Ursprünglich waren unsere Bronzelöwen allerdings nicht als Glücksbringer und nicht einmal als Torwächter vorgesehen: Der niederländische Bildhauer und Bronzekünstler Hubert Gerhard und sein Künstlerkollege Carlo Pallago schufen die vier Großkatzen (vor 1596) ursprünglich als heraldischen Schmuck für ein imposantes Grabmal, das Herzog Wilhelm V. seit Anfang der 1590er Jahre für sich und seine Gemahlin Renata von Lothringen plante. Seinen Platz hätte der gewaltige Aufbau aus Stein und Bronze in der von Wilhelm gestifteten Jesuitenkirche St. Michael finden sollen: Geplant war unter einer schwebenden Skulptur der Gottesmutter die zentrale Darstellung des knienden Herzogspaars in Anbetung vor einem hohen Bronzekruzifix. Das sarkophagförmigen Grabmal, die Tumba, sollte eine ganze Heerschar von Ehrenwachen, Engeln, Wittelsbacher Vorfahren – und Löwen – umstehen. Insgesamt hätte das Figurenprogramm eine komplexe Verherrlichung nicht nur Wilhelms, sondern seines ganzen, jahrhundertealten, der katholischen Kirche verbundenen Hauses zum Ausdruck gebracht. Allerdings liegt die tragische Betonung hier auf „hätten“ – zwar wurde ein Großteil der Figuren tatsächlich gegossen, der Bau des Grabmals kam aber nicht zustande – zu sehr hatte Wilhelms Regierung die Kassen geleert, 1597 dankte der Herzog ab. Am Schluss blieben von der elaborierten Planung eine Grabplatte und das Kruzifix im Querschiff der Kirche übrig.

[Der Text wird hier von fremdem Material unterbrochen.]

-- ==== Sys2Proof/Machine/Transfers.lean ====
section
/-! DEFINITION. How DMA descriptors and CMDQ entries run: their accesses are bus accesses of the DMA engine, or of the
initiator that pushed the entry (R559-R573). -/
namespace Sys2Proof.Machine

/-! ### Accesses -/

/-- The DMA engine as an initiator (R48). -/
def dmaIni : Ini := { id := 9 }

/-- A run of accesses: the state, what was read last, and how it stopped: an error with its address (none: the page is in
reset and the access stalls, R41).  `ecc` is what the check bits of the MRAM word at `word` find, and `met` says that an access
has reached that word (R53). -/
structure DmaRun where
  st : State
  data : List Byte := []
  stop : Option (Option BusErr × Nat) := none
  ecc : EccEvent := .none
  word : Nat := 0
  met : Bool := false

/-- The access to a page in reset: one that was accepted before the reset ends with BLOCK_RESET, another stalls (R41, R42). -/
def resetStop (early : Bool) (s : State) (a : Nat) : Option (Option BusErr × Nat) :=
  match pageAt a with
  | some p => if inReset s p then some (if early then some .blockReset else none, a) else none
  | none => none

/-- Closes an access: its data, or its error. -/
def dmaEnd (a : Nat) (s : State) : DmaRun :=
  match s.resp with
  | .err e => { st := s, stop := some (some e, a) }
  | .data w => { st := s, data := leBytes 4 w.toNat }
  | .bytes b => { st := s, data := b }
  | _ => { st := s }

/-- One load: a word of the window, or a piece of memory that no 64-byte boundary cuts. -/
def dmaLoad1 (early : Bool) (a len : Nat) (s : State) : DmaRun :=
  match resetStop early s a with
  | some x => { st := s, stop := some x }
  | none => dmaEnd a (if regionOf a = some .window then busLoad dmaIni a len s else memLoad dmaIni a len s)

/-- One store. -/
def dmaStore1 (early : Bool) (a : Nat) (bs : List Byte) (s : State) : DmaRun :=
  match resetStop early s a with
  | some x => { st := s, stop := some x }
  | none => dmaEnd a (if regionOf a = some .window then busStore dmaIni a bs s else memStore dmaIni a bs s)

/-- An access reaches the MRAM word whose check bits tell something (R53). -/
def eccHits (a len : Nat) (x : DmaRun) : Bool :=
  x.ecc != .none && regionOf a == some .mram && decide (a < x.word / 8 * 8 + 8) && decide (x.word / 8 * 8 < a + len)

/-- A run goes on with one more load `y`; of an uncorrectable word the bytes read are open (R53). -/
def dmaTake (a len : Nat) (x y : DmaRun) : DmaRun :=
  let hit := y.stop.isNone && eccHits a len x
  let spoilt := match x.ecc with | .uncorrectable _ => hit | _ => false
  let d := if spoilt then
      (List.range y.data.length).map fun k => if (a + k) / 8 = x.word / 8 then (freeB y.st y.data.length).getD k 0 else y.data.getD k 0
    else y.data
  { x with st := if spoilt then used y.st else y.st, data := x.data ++ d, stop := y.stop, met := x.met || hit }

/-- A run goes on with one more store `y`. -/
def dmaGave (a len : Nat) (x y : DmaRun) : DmaRun :=
  { x with st := y.st, data := [], stop := y.stop, met := x.met || (y.stop.isNone && eccHits a len x) }

/-- The state after a run, with the ECC event it met recorded (R53). -/
def dmaEcc (x : DmaRun) : State := if x.met then eccOf x.ecc (x.word / 8 * 8) x.st else x.st

/-- The length of the next access from an address: words in the window, 64-byte bursts in memory (R562, R567). -/
def dmaPiece (a len : Nat) : Nat := if regionOf a = some .window then min 4 len else min len (64 - a % 64)

/-- Loads `len` bytes; addresses are taken modulo 2^32 (R561). -/
def dmaLoad (early : Bool) : Nat → Nat → Nat → DmaRun → DmaRun
  | 0, _, _, x => x
  | n + 1, a, len, x =>
    if len = 0 || x.stop.isSome then x
    else
      let a' := a % 2 ^ 32
      let m := dmaPiece a' len
      dmaLoad early n (a' + m) (len - m) (dmaTake a' m x (dmaLoad1 early a' m x.st))

/-- Stores bytes. -/
def dmaStore (early : Bool) : Nat → Nat → List Byte → DmaRun → DmaRun
  | 0, _, _, x => x
  | n + 1, a, bs, x =>
    if bs.isEmpty || x.stop.isSome then x
    else
      let a' := a % 2 ^ 32
      let m := dmaPiece a' bs.length
      dmaStore early n (a' + m) (bs.drop m) (dmaGave a' m x (dmaStore1 early a' (bs.take m) x.st))

/-- A load of a few words. -/
def dmaRead (early : Bool) (a len : Nat) (x : DmaRun) : DmaRun := dmaLoad early (len + 1) a len { x with data := [] }

/-- A store of a few bytes. -/
def dmaPut (early : Bool) (a : Nat) (bs : List Byte) (x : DmaRun) : DmaRun := dmaStore early (bs.length + 1) a bs x

/-! ### Descriptors (R560, R561, R566) -/

/-- A descriptor's words. -/
structure DmaDesc where
  mode : Nat
  irq : Bool
  last : Bool
  stopMism : Bool
  len : Nat
  src : Nat
  dst : Nat
  next : Nat
  count : Nat
  strideS : Nat
  strideD : Nat
  bad : Bool
deriving DecidableEq, Repr

/-- A descriptor from its eight words; `bad`: it is invalid (R566). -/
def descOf (ws : List Word) : DmaDesc :=
  let w0 := ws.getD 0 0
  let w4 := ws.getD 4 0
  let mode := fld w0 31 28
  let usesCount := mode == 1 || mode == 2 || mode == 3
  let next := (ws.getD 3 0).toNat
  let list := (ws.getD 5 0).toNat
  { mode := mode
    irq := bit w0 27
    last := bit w0 26
    stopMism := bit w0 25
    len := fld w0 23 0
    src := (ws.getD 1 0).toNat
    dst := (ws.getD 2 0).toNat
    next := next
    count := if usesCount then fld w4 15 0 else 1
    strideS := list
    strideD := (ws.getD 6 0).toNat
    bad := decide (5 < mode) || bit w0 24 || fld w0 23 0 == 0 || (usesCount && (fld w4 15 0 == 0 || fld w4 31 16 != 0))
      || (!bit w0 26 && next % 32 != 0) || ((mode == 2 || mode == 3) && list % 4 != 0) }

/-- A range touches the peripheral window. -/
def touchesWindow (a len : Nat) : Bool := decide (a % 2 ^ 32 < 0x80000000) && decide (0x40000000 < a % 2 ^ 32 + len)

/-- A row or element that would touch the window at an address or a length that is not a multiple of 4 (R562). -/
def misfits (a len : Nat) : Bool := touchesWindow a len && (a % 4 != 0 || len % 4 != 0)

/-- Row r of a descriptor: its source and destination; the offset lists are read as they are needed (R561). -/
def descRow (early : Bool) (d : DmaDesc) (r : Nat) (x : DmaRun) : Nat × Nat × DmaRun :=
  match d.mode with
  | 1 => (d.src + r * d.strideS, d.dst + r * d.strideD, x)
  | 2 => let y := dmaRead early (d.strideS + 4 * r) 4 x; (d.src + leNat y.data, d.dst + r * d.len, y)
  | 3 => let y := dmaRead early (d.strideS + 4 * r) 4 x; (d.src + r * d.len, d.dst + leNat y.data, y)
  | _ => (d.src, d.dst, x)

/-- Bytes k to k + m - 1 of the fill pattern. -/
def fillBytes (pattern k m : Nat) : List Byte := (List.range m).map fun j => (leBytes 4 pattern).getD ((k + j) % 4) 0

/-- The destination of a copy within memory that overlaps its source from above: the result is open (R561). -/
def overlapOpen (src dst len : Nat) : Bool := decide (src < dst) && decide (dst < src + len)

/-- One burst of a row: `k` bytes of it are done, `m` follow.  COMPARE answers the first difference. -/
def descBurst (early : Bool) (d : DmaDesc) (src dst k m : Nat) (x : DmaRun) : DmaRun × Option Nat :=
  match d.mode with
  | 4 => (dmaPut early (dst + k) (fillBytes d.src k m) x, none)
  | 5 =>
    let a := dmaRead early (src + k) m x
    let b := dmaRead early (dst + k) m a
    (b, if b.stop.isSome then none else ((List.range m).find? fun j => a.data.getD j 0 != b.data.getD j 0).map (k + ·))
  | _ =>
    let a := dmaRead early (src + k) m x
    if a.stop.isSome then (a, none)
    else if overlapOpen (src % 2 ^ 32) (dst % 2 ^ 32) d.len then
      (dmaPut early (dst + k) (freeB a.st m) { a with st := used a.st }, none)
    else (dmaPut early (dst + k) a.data a, none)

/-- Runs a descriptor from row r, byte k, for at most `n` bursts; answers the first mismatch. -/
def descRun (early : Bool) (d : DmaDesc) : Nat → Nat → Nat → DmaRun → DmaRun × Option Nat
  | 0, _, _, x => (x, none)
  | n + 1, r, k, x =>
    if x.stop.isSome || d.count ≤ r then (x, none)
    else
      let (src, dst, y) := descRow early d r x
      let window := touchesWindow src d.len || touchesWindow dst d.len
      let bad := (d.mode != 4 && misfits src d.len) || misfits dst d.len
      if y.stop.isSome then (y, none)
      else if bad then ({ y with stop := some (some .size, if d.mode != 4 && misfits src d.len then src % 2 ^ 32 else dst % 2 ^ 32) }, none)
      else
        let m := min (if d.mode = 5 ∧ window then 4 else 64) (d.len - k)
        let z := descBurst early d src dst k m y
        if z.2.isSome then z
        else if d.len ≤ k + m then descRun early d n (r + 1) 0 z.1
        else descRun early d n r (k + m) z.1

/-- Enough bursts for a whole descriptor. -/
def descFuel (d : DmaDesc) : Nat := d.count * (d.len / 4 + 2) + 1

/-- The descriptor a channel is running. -/
def fetchDesc (early : Bool) (c : Nat) (x : DmaRun) : DmaRun := dmaRead early (regN x.st .dma (chOff c 0xC)) 32 x

/-! ### DMA (R563-R568) -/

/-- The code of a bus error in `DMA_STAT` (R569). -/
def busErrCode : BusErr → Nat
  | .unmapped => 1 | .size => 2 | .priv => 3 | .busyQuiesced => 4 | .blockReset => 5 | .disabled => 6 | .cmdqHalt => 7

/-- What the descriptor of another running channel has done when the engine halts: an open part of it (R564). -/
def haltOther (c : Nat) (s : State) : State :=
  if !chRuns s c then s
  else
    let f := fetchDesc false c { st := s }
    let d := descOf (wordsOf f.data)
    if f.stop.isSome || d.bad then s
    else
      let r := (descRun false d (min (freeN s) (descFuel d)) 0 0 { f with data := [] }).1
      used r.st

/-- Channel c meets a bus error: every channel halts (R564). -/
def dmaHalt (c : Nat) (e : BusErr) (a : Nat) (s0 : State) : State :=
  let s := forEach haltOther ((List.range 16).filter (· != c)) s0
  let s1 := forEach (fun k t => setChStat k ((regN t .dma (chOff k 8) &&& 0xB) ||| 4) t) (List.range 16) { s with dmaNext := [] }
  let s2 := setReg .dma 0x044 (word a) (setRegF .dma 0x040 22 20 (busErrCode e) (setRegF .dma 0x040 27 24 c (setRegB .dma 0x040 31 true s1)))
  recErr .dma 0x100 (raiseIrq .dma 0 (if e = .blockReset then recErr .dma errBlockReset s2 else s2))
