-- ==== Sys2Proof/Machine/Dispatch.lean ====
section
/-! DEFINITION. One arm per command: a direct call of its meaning. -/
namespace Sys2Proof.Machine
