/-- The commands of LSEQ up to the return phase (R162, R172, R188, R191, R192, R195, R196, R199, R203). -/
def Obligations.SequencerCommandsComplete : Prop :=
  ∀ (s : State) (ini : Ini) (n : Fin 64) (v : Word),
    (writeOpen s ini (.line n) 0x080 = true →
      (lineRun s n.val = true ∨
        (if locked s (.line n) 1 then linePixel s n.val else bit (v ||| 1) 1) = (lineRate s n.val == 2)) →
      let w := plainWrite ini (.line n) 0x080 (v ||| 1) (answer .ok s)
      exec (.runStart ini n v) s = .next (settle s (if lineRun s n.val && !lineRun w n.val then unfix n.val w else w))) ∧
    (writeOpen s ini (.line n) 0x080 = true →
      let w := plainWrite ini (.line n) 0x080 (v &&& ~~~1) (answer .ok s)
      exec (.runStop ini n v) s = .next (settle s (if lineRun s n.val && !lineRun w n.val then unfix n.val w else w))) ∧
    (∀ f, regB s (.line n) 0x080 4 = false → idleMode s = false → atCycleStart s n.val = true → lineSends s n.val = true →
      linePixel s n.val = false → pairBusy s n.val = false → liveFix s n.val = some f →
      ∃ t, exec (.cycleStart n) s = .next t ∧ t.sent.getLast? = some (.wadi n.val (f.head ++ f.slots)) ∧
        (lineOf t n.val).wire = some { f with again := (lineOf s n.val).again } ∧ (lineOf t n.val).fixed = none ∧
        (f.gives = [] → t.sent = s.sent ++ [.wadi n.val (f.head ++ f.slots)] ∧ t.mem = s.mem)) ∧
    (lineSends s n.val = true → linePixel s n.val = false → (lineOf s n.val).fixed = none →
      exec (.frameFix n) s = .next (settle s (fixFrame n.val s))) ∧
    (∀ f, lineSends s n.val = true → linePixel s n.val = false → pairBusy s n.val = false → urgWaiting s n.val = true →
      ptReady s = true → (fixUrgent n.val (urgTop s n.val) (mapLook n.val s)).1 = some f →
      exec (.lurg n) s = .next (settle s (wireSend n.val f (fixUrgent n.val (urgTop s n.val) (mapLook n.val s)).2))) ∧
    (∀ f, (lineOf s n.val).wire = some f → f.ret = true → f.ftype ≠ 4 → trailOf s n.val f = 0 →
      ∃ t, exec (.forwardPhaseEnd n) s = .next t ∧ (lineOf t n.val).wire = none ∧
        (lineOf t n.val).back = some { f with marked := firstSent s n.val f } ∧
        t.sent = s.sent ++ [.wadi n.val (frameEnd f trailTurn)] ∧ t.mem = s.mem) ∧
    (∀ (src : Fin 3) (k : Nat) (c : Cmd) (l : Nat) (ps : List Nat), offerAt s src.val k = some c →
      cmdPlaces s c.point = some (l, ps) → accepting s .lseq = true → accepting s (linePage l) = true → ptReady s = true →
      c.members = [] → inControl s = true → (src.val = 2 → nuSends s = true) →
      (let c1 := { c with src := src.val, since := tbNs s.tb.t0 / 1000 }
       let s0 := setOffers src.val (dropAt (offersOf s src.val) k) s
       (src.val < 2 → ptServed s c.point = false → exec (.handover src k) s = .next (settle s s0)) ∧
       ((src.val < 2 → ptServed s c.point = true) → c.op = 4 →
         exec (.handover src k) s = .next (settle s (putRevokes l (cmdOnly c ps) c1 s0))) ∧
       ((src.val < 2 → ptServed s c.point = true) → c.op ≠ 4 → roomFor s l (cmdOnly c ps) c1 = true →
         (let s1 := putQueued l (cmdOnly c ps) c1 s0
          exec (.handover src k) s = .next (settle s (if src.val = 0 then dimHanded c1 s1 else s1)))))) ∧
    (∀ (nupd : Bool) (k i cause l : Nat) (ps : List Nat), (revsOf s nupd)[k]? = some (i, cause) → cmdPlaces s i = some (l, ps) →
      accepting s .lseq = true → accepting s (linePage l) = true → ptReady s = true → (nupd = true → nuSends s = true) →
      (ps.any fun p => revokeWaits nupd s l p i cause) = false →
      exec (.lseqRevoke nupd k) s = .next (settle s (forEach (fun p t => revokeAt nupd l p i cause t) ps (dropRev nupd k s)))) ∧
    (workOpen s ini (.line n) 0x098 = true → (lineOf s n.val).fw = none →
      fld v 31 28 = (if linePixel s n.val then 5 else 1) → reg s (.line n) 0x0A0 ≠ 0 →
      exec (.lnFreq ini n v) s = .next (putLine' n.val
        { lineOf s n.val with fw := some (fld v 18 16, min (if linePixel s n.val then 1024 else 64) (fld v 10 0)) }
        (answer .ok s)))

/-- Return phases and the pixel commands (R178, R201, R202, R205-R208, R211). -/
def Obligations.ReturnAndPixelCommandsComplete : Prop :=
  ∀ (s : State) (ini : Ini) (n : Fin 64) (v : Word),
    (∀ (f : LFrame) (slots : List (Nat × Nat)) (bitErrs : Nat), (lineOf s n.val).back = some f → (lineOf s n.val).preOk = true →
      (f.ftype = 1 ∨ f.ftype = 5) → inControl s = true →
      exec (.returnStream n slots bitErrs) s = .next (settle s (handStep (returnStream n.val slots bitErrs s))) ∧
        (lineOf (returnStream n.val slots bitErrs s) n.val).back = none) ∧
    (∀ f, (lineOf s n.val).back = some f → (lineOf s n.val).preOk = false →
      exec (.returnTimeout n) s = .next (settle s (handStep (phaseLost n.val f s))) ∧ (lineOf (phaseLost n.val f s) n.val).back = none) ∧
    (∀ g : Fin 8, workOpen s ini .pixb (0x104 + 0x20 * g.val) = true → groupLines s g.val ≠ [] → (pixGroup s g.val).wait = none →
      (if bit v 16 then (pixGroup s g.val).busyB else (pixGroup s g.val).busyA) = false →
      (∀ m ∈ groupLines s g.val, pixBuf s m (bit v 16) % 64 = 0 ∧ inDram (pixBuf s m (bit v 16)) (6 * pixCount s m) = true) →
      exec (.grpCommit ini g v) s = .next (putGroup g.val
        { pixGroup s g.val with
          wait := some (bit v 16, fld v 15 0, (List.range 4).map (baseNow s))
          sentOn := []
          busyA := (pixGroup s g.val).busyA || !bit v 16
          busyB := (pixGroup s g.val).busyB || bit v 16 }
        (answer .ok s))) ∧
    (∀ (delay : Nat) (i : Nat × Nat) (buf : Bool × Nat),
      (let u := tellDelay n.val delay s
       let want := retWanted u n.val i
       let fits := startFits u n.val i true
       let s1 := putLine' n.val { lineOf u n.val with periods := periodOf u n.val i, counted := some i }
         (if want then setRegB (.line n) 0x084 8 (!fits) u else u)
       let r := choosePix n.val (swapGroup u n.val) i s1
       pixSends u n.val = true → nextSwap u (swapGroup u n.val) = some i →
       ((8 ≤ (lineOf s1 n.val).pcfgWait ∧ pcfgWaits s1 n.val = true) →
        exec (.pdataStart n delay) s = .next (settle s (pcfgSend n.val s1))) ∧
       (¬ (8 ≤ (lineOf s1 n.val).pcfgWait ∧ pcfgWaits s1 n.val = true) → r.1 = some buf →
        exec (.pdataStart n delay) s =
         .next (settle s (lineSend n.val (pdataFrame r.2 n.val buf (want && fits)) (fixLook n.val r.2)))))) ∧
    (∀ buf, pixSends s n.val = true → (lineOf s n.val).lastBuf = some buf →
      exec (.keepalive n) s = .next (settle s (lineSend n.val (pdataFrame s n.val buf false) s))) ∧
    (∀ (delay : Nat) (i : Nat × Nat), (let u := tellDelay n.val delay s
      pixSends u n.val = true → nextSwap u (swapGroup u n.val) = some i → knownLate u n.val i = false →
      exec (.pswap n delay) s = .next (settle s (wireSend n.val (pswapFrame u n.val) u)))) ∧
    (pixSends s n.val = true → pcfgWaits s n.val = true → placeFits s n.val (pcfgBits (pcfgCount s n.val)) = true → exec (.pcfgPlace n) s = .next (settle s (pcfgSend n.val s))) ∧
    (∀ (f : LFrame) (words : List (Nat × Nat)), (lineOf s n.val).back = some f → (lineOf s n.val).preOk = true → f.ftype = 4 →
      ∃ t, exec (.pixelReturn n words) s = .next t ∧ (lineOf t n.val).back = none)

/-- The request port of DIM, its events and its loops (R216, R217, R221, R222, R224, R226, R230, R232, R235-R237). -/
def Obligations.DimmingCommandsComplete : Prop :=
  ∀ (s : State) (ini : Ini) (i : Fin 12288) (v : Word),
    (∀ op : Fin 5, op ≠ 0 → writeOpen s ini .dim 0x090 = true → quiescing s .dim = false → rqBusy s ini.id = false →
      dimFull s = false → (let s1 := setRegI .dim 0x090 ini.id (word op.val) (answer .ok s)
        dimRefusal s1 0 op.val (regI s .dim 0x080 ini.id) (regI s .dim 0x084 ini.id) (regI s .dim 0x08C ini.id) = none →
        (let s2 := dimRequest 0 op.val (regI s .dim 0x080 ini.id) (regI s .dim 0x084 ini.id) (regI s .dim 0x088 ini.id)
           (regI s .dim 0x08C ini.id) s1 (some ini.id.val)
         exec (match op with | 1 => .post ini | 2 => .release ini | 3 => .revoke ini | _ => .setHours ini) s =
          .next (settle s (if portIn ini.id.val 0 s2.dim.queue then setRegI .dim 0x094 ini.id 2 s2
            else setRegI .dim 0x094 ini.id 1 { s2 with dim := { s2.dim with entering := s2.dim.entering ++ [ini.id.val] } }))))) ∧
    (∀ p : Fin 8, p ≠ 0 → inControl s = true → (reqOf s i.val p.val).valid = true → (reqOf s i.val p.val).acted = false →
      isDue (reqOf s i.val p.val).act (nowMs s) = true →
      exec (.requestActed i p) s = .next (settle s (dimQueue { points := [i.val], mir := p.val == 4 }
        (putReq i.val p.val { reqOf s i.val p.val with acted := true } s)))) ∧
    (∀ p : Fin 8, p ≠ 0 → inControl s = true → (reqOf s i.val p.val).valid = true → (reqOf s i.val p.val).hasRel = true →
      isDue (reqOf s i.val p.val).rel (nowMs s) = true →
      exec (.durationEnd i p) s = .next (settle s (dimQueue { points := [i.val], mir := p.val == 4 } (endReq i.val p.val (reqOf s i.val p.val).rel s)))) ∧
    (∀ (e : DimEval) (rest : List DimEval), serving s .dim = true → ptReady s = true → s.dim.queue = e :: rest →
      exec .evaluate s = .next (settle s (rqWaiting (portsIn (dimBacklog (dimEval e { s with dim := { s.dim with queue := rest } })))))) ∧
    (serving s .dim = true → exec (.pendingPassed i) s = .next (settle s (dimPassed i.val s))) ∧
    (accepting s .dim = true → inControl s = true →
      exec .cloSweep s = .next { s with dim := { s.dim with sweep := some 0 } }) ∧
    (serving s .dim = true → ptReady s = true → wantsLoop s i.val = true → (dimPt s i.val).loop = true → regB s .dim 0x040 1 = true →
      (dimPt s i.val).newLux = true → trimMoves s i.val (ptHalf s i.val) = true →
      ∃ t, exec (.luxLoop i) s = .next t ∧ (dimPt t i.val).trim =
        clampInt (-16384) 16384 ((dimPt s i.val).trim + trimDelta s i.val (ptHalf s i.val)) ∧
        t.dim.queue = dimInsert { points := [i.val] } s.dim.queue) ∧
    (serving s .dim = true → ptReady s = true → exec (.cctLoop i) s = .next (settle s (dimCct i.val s))) ∧
    (writeOpen s ini .dim 0x0A0 = true → fld v 13 0 < 12288 → exec (.loopIdx ini v) s = .next (setReg .dim 0x0A4
      (word (if (dimPt s (fld v 13 0)).loop then 2 ^ 31 + unsigned 16 (dimPt s (fld v 13 0)).trim else 0)) (answer .ok s)))

/-- The commands of SCHED (R240, R242-R246). -/
def Obligations.ScheduleCommandsComplete : Prop :=
  ∀ (s : State) (ini : Ini) (v : Word) (hi : Bool),
    (∀ (p : Fin 64) (k : Fin 32) (rel : Bool) (l : Int), schedPosts s = true → progEn s p.val = true →
      (sstepOf s p.val k.val).valid = true → (sstepOf s p.val k.val).bad = false → (sstepOf s p.val k.val).release = rel →
      instantNear s p.val k.val (if rel then 0 else regF s .sched 0x040 31 16) = some l →
      exec (if rel then .schedStepRelease p k else .stepPosted p k) s = .next (settle s (progStat p.val l (raiseIrq .sched 1
        (schedSend (stepPost p.val k.val (sstepOf s p.val k.val)) (actOfLocal s l) (pointsOfStep s p.val k.val l) s))))) ∧
    (working s .sched = true → localTime s % 86400 = 0 → exec .dayRoll s = .next (raiseIrq .sched 2 s)) ∧
    (workOpen s ini .sched 0x04C = true → bit v 6 = true →
      exec (.reload ini v) s = .next (settle s (schedRedoAll (forEach schedRead (List.range 64) (answer .ok s))))) ∧
    (writeOpen s ini .sched 0x048 = true → writeTaken .sched 0x048 v s = true →
      exec (.tzOffsetWrite ini v) s = .next (settle s (schedRedoAll (plainWrite ini .sched 0x048 v (answer .ok s))))) ∧
    (writeOpen s ini .sched (if hi then 0x054 else 0x050) = true → v &&& ~~~(reg s .sched (if hi then 0x054 else 0x050)) = 0 →
      exec (.progEnWrite ini hi v) s = .next (settle s (schedRedoAll
        (setReg .sched (if hi then 0x054 else 0x050) v (answer .ok s))))) ∧
    (writeOpen s ini .sched 0x040 = true → regB s .sched 0x040 0 = true →
      regB (plainWrite ini .sched 0x040 (setBit v 0 false) (answer .ok s)) .sched 0x040 0 = false →
      exec (.holdClear ini v) s =
        .next (settle s (schedRedoAll (plainWrite ini .sched 0x040 (setBit v 0 false) (answer .ok s)))))

/-- The commands of DET (R251, R252, R255, R256).  An empty read answers 0 beside EMPTY (the model's choice, log 7), and a reload
drops the A edges that wait at the definition (the model's choice, log 187). -/
def Obligations.DetectorCommandsComplete : Prop :=
  ∀ (s : State) (ini : Ini) (n : Fin 16) (d : Fin 512) (v : Word),
    (∀ rising : Bool, (let s1 := captureEdge (3 + n.val) rising (setRegB .det (0x10C + 0x10 * n.val) 16 rising s)
      let st := (nowMs s1, s1.tb.t0.ns / 1000 % 1000)
      let s2 := detCopy n.val st rising (putInput n.val { detInput s1 n.val with last := some s1.tb.cycles } s1)
      exec (.detEdge n rising) s =
        .next (settle s (if detTakes s1 n.val rising then forEach (defEdge n.val st) (defsLoaded s2) s2 else s1)))) ∧
    (∀ (ms us : Nat) (l : Bool) (rest : List (Nat × Nat × Bool)), readOpen s ini .det = true →
      (detInput s n.val).fifo = (ms, us, l) :: rest →
      exec (.inMsPop ini n) s = .next (answer (.data (word ms)) (setReg .det (0x108 + 0x10 * n.val) (word (b01 l * 2 ^ 31 + us))
        (putInput n.val { detInput s n.val with fifo := rest } s)))) ∧
    (readOpen s ini .det = true → (detInput s n.val).fifo = [] →
      exec (.inMsPop ini n) s = .next (answer (.data 0) (setReg .det (0x108 + 0x10 * n.val) 0x40000000 s)) ∧
      bit (0x40000000 : Word) 30 = true) ∧
    (let ws := memWords s (regN s .det 0x040 + 32 * d.val) 8
     writeOpen s ini .det 0x044 = true → bit v 9 = false → fld v 8 0 = d.val →
      ∃ t, exec (.detReload ini v) s = .next t ∧ edgesOf t d.val = [] ∧ t.mem = s.mem ∧
        (bit (wordAt ws 0) 31 = false → defOf t d.val = []) ∧
        (bit (wordAt ws 0) 31 = true → defGood s ws = true → defOf t d.val = ws) ∧
        (bit (wordAt ws 0) 31 = true → defGood s ws = false → defOf t d.val = [])) ∧
    (exec (.pairAExpire d) s = .next (putEdges d.val
      ((edgesOf s d.val).filter (edgeLive (defOf s d.val) (nowMs s, s.tb.t0.ns / 1000 % 1000))) s))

Es war dann Wilhelms sparsamer Sohn Maximilian I., der den ganzen, bereits vorhandenen Figurenfundus übernahm und als Schmuck der von ihm initiierten Neubauten in und um die Residenz verwertete: Die knienden Ehrenwachen kamen in die Frauenkirche, die Madonna auf die Mariensäule, der Ahnherr Otto auf den Wittelsbacher Brunnen .
Die vier Löwen schließlich, die die Ecken der Tumba flankieren sollten, wurden um 1616 an der neuen Residenzfassade aufgestellt. Dort ersetzte man die heraldischen Wappenschilde durch neue nach Entwurf von Hans Krumper: Ihre Bildreliefs und lateinischen Inschriften beziehen sich nun nicht mehr auf die Ahnenreihe der Wittelsbacher, sondern auf die über den Portalen angebrachten Darstellungen herrschaftlicher Tugenden: So zeigt der Löwenschild rechts am Nordportal eine Sonne mit der Inschrift „Supera simul et infera“ – „Sie scheint über Hohen und Niedrigen“. Darüber thront Justitia, auf deren Brust die Sonne der Gerechtigkeit leuchtet. Auch ohne Lateinkenntnisse eine klare Ansage!
Momentan ist unser eines Löwenpaar auf Reisen: Die kostbaren Bronzen werden gereinigt und restauriert und anschließend abgegossen. Die Kopien sollen dann an das Residenzportal zurückkehren. Die Originale aber werden in ihrer ganzen Pracht, geschützt vor Abgasen und schädlichen Klimaeinflüssen, zusammen mit den anderen Bronzen unseren Besuchern ganz nahe vor Augen geführt – in eigens eingerichteten Museumsräumen der Residenz, mit etwas Glück schon 2015.